Сара вспоминает, что «его глаза искрились дружелюбным лукавством». Она очарована его домом, пыльной старой мебелью и потрепанными коврами. Она садится на шаткий стул и падает.
– Простите, у нас тут в некотором роде разруха.
Он идет в кухню и зовет ее за собой.
– Не оставляйте меня заваривать чай в одиночестве!
Солнечные лучи освещают его шелковистые серебряные волосы. «Склонив голову набок, он напомнил мне необычайно зоркого ястреба, который вглядывался в каждое мое движение».
– Вы же не против бутербродов с огурцом к чаю? – Он принимается резать ломоть коричневого хлеба. – Каждый кусочек должен быть тонким, как бумага, чтобы просвечивал.

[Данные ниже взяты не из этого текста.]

-- ==== Sys2Proof/Machine/EvReg.lean ====
section
/-! DEFINITION. Machine/EvReg.lean: the writes of system registers as steps of their own (R68, R155, R191, R269, R285, R379,
R380): what SYSWR, SYSSET and SYSCLR write through. A refused value leaves everything as it was (R69). -/

namespace Sys2Proof.Machine

/-- A write of register `n` of slot `k`. -/
def regStep (s : State) (k n : Nat) (w : Word) : Host.Outcome State Fault Refusal := .next ((sysPut s k n w).getD s)

/-- PTBASE_WRITE. -/
def execPtbaseWrite (slot : Nat) (value : Word) (s : State) : Host.Outcome State Fault Refusal := regStep s slot 0x041 value

/-- VCTX_WRITE: no change of owner falls inside a pass that waits for its partner (R206). -/
def execVctxWrite (slot : Nat) (value : Word) (s : State) : Host.Outcome State Fault Refusal :=
  if (waitingAt s (coreOf slot)).isSome then .next s else regStep s slot 0x014 value

/-- VECTOR_LENGTH_WRITE: vl, vtype or vstart. -/
def execVectorLengthWrite (slot reg : Nat) (value : Word) (s : State) : Host.Outcome State Fault Refusal :=
  if 0x010 ≤ reg ∧ reg ≤ 0x012 then regStep s slot reg value else .next s

/-- TILE_SHAPE_WRITE: tm, tn, tk or tmode. -/
def execTileShapeWrite (slot reg : Nat) (value : Word) (s : State) : Host.Outcome State Fault Refusal :=
  if 0x018 ≤ reg ∧ reg ≤ 0x01B then regStep s slot reg value else .next s

/-- PWREQ_WRITE. -/
def execPwreqWrite (slot : Nat) (value : Word) (s : State) : Host.Outcome State Fault Refusal := regStep s slot 0x030 value

/-- LEASE_WRITE. -/
def execLeaseWrite (slot : Nat) (value : Word) (s : State) : Host.Outcome State Fault Refusal := regStep s slot 0x031 value

/-- PWBUD_WRITE. -/
def execPwbudWrite (slot : Nat) (value : Word) (s : State) : Host.Outcome State Fault Refusal := regStep s slot 0x032 value

/-- HMODE_WRITE. -/
def execHmodeWrite (part : Nat) (value : Word) (s : State) : Host.Outcome State Fault Refusal := .next (putHmode s part value)

end Sys2Proof.Machine
end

Он ставит руку между ломтиком хлеба и окном.
– Безнадежно, – говорит он и бросает хлеб в мусорное ведро.
Отрезает еще кусок; тот тоже не проходит проверку и отправляется в ведро. Как и третий.
Сара вдруг понимает, что они так и не познакомились[127].
– Как вас зовут? – спрашивает она.
– Мне говорили, что вы кинозвезда, – отвечает он, – но мне ни к чему знать ваше имя.
К тому времени он успевает отрезать шесть приемлемо тонких кусочков хлеба от целой буханки. Теперь их можно мазать маслом. Сара говорит ему, что никогда не умела мазать хлеб маслом так, чтобы не порвать его при этом.
– Ха! Все дело в консистенции масла. Когда знаешь, как, все просто.
Он подзывает ее, чтобы показать.
– Печально попасться на посредственном бутерброде.
Он странно взглядывает на нее, как будто они говорят о чем-то гораздо более интимном. «Ах, развратный старикашка», – думает Сара и замечает, что он смотрит на ее грудь.
– Очень важно, чтобы все, кроме качества, было очень тонким, как бумага. Теперь огурец. Здесь тоже понадобится много света.
И он опять поднимает ладонь между куском хлеба и солнцем.
– Предостаточно, – говорит Сара. – Каждому по три бутерброда.
– Неправильно.
«Явно не математик», – думает Сара. Но он складывает бутерброды друг на дружку и разрезает по диагонали посередине.
– Каждому по шесть.
Они садятся есть огуречные бутерброды и пить чай из фарфорового сервиза с павлинами. За едой Рассел то и дело пожимает ее коленку под столом, «и совсем не вяло». Сара рада, что Аддо рядом, спит под столом. Рассел сам задает все вопросы, так что она уходит из его дома, ничего о нем не узнав.
Неделю спустя он снова приглашает ее в гости. И опять засыпает ее вопросами. Ей кажется, это такой способ отвлечь ее внимание от того, что он пожимает ее коленки. Она не знает, как велеть ему перестать, и поэтому позволяет продолжать.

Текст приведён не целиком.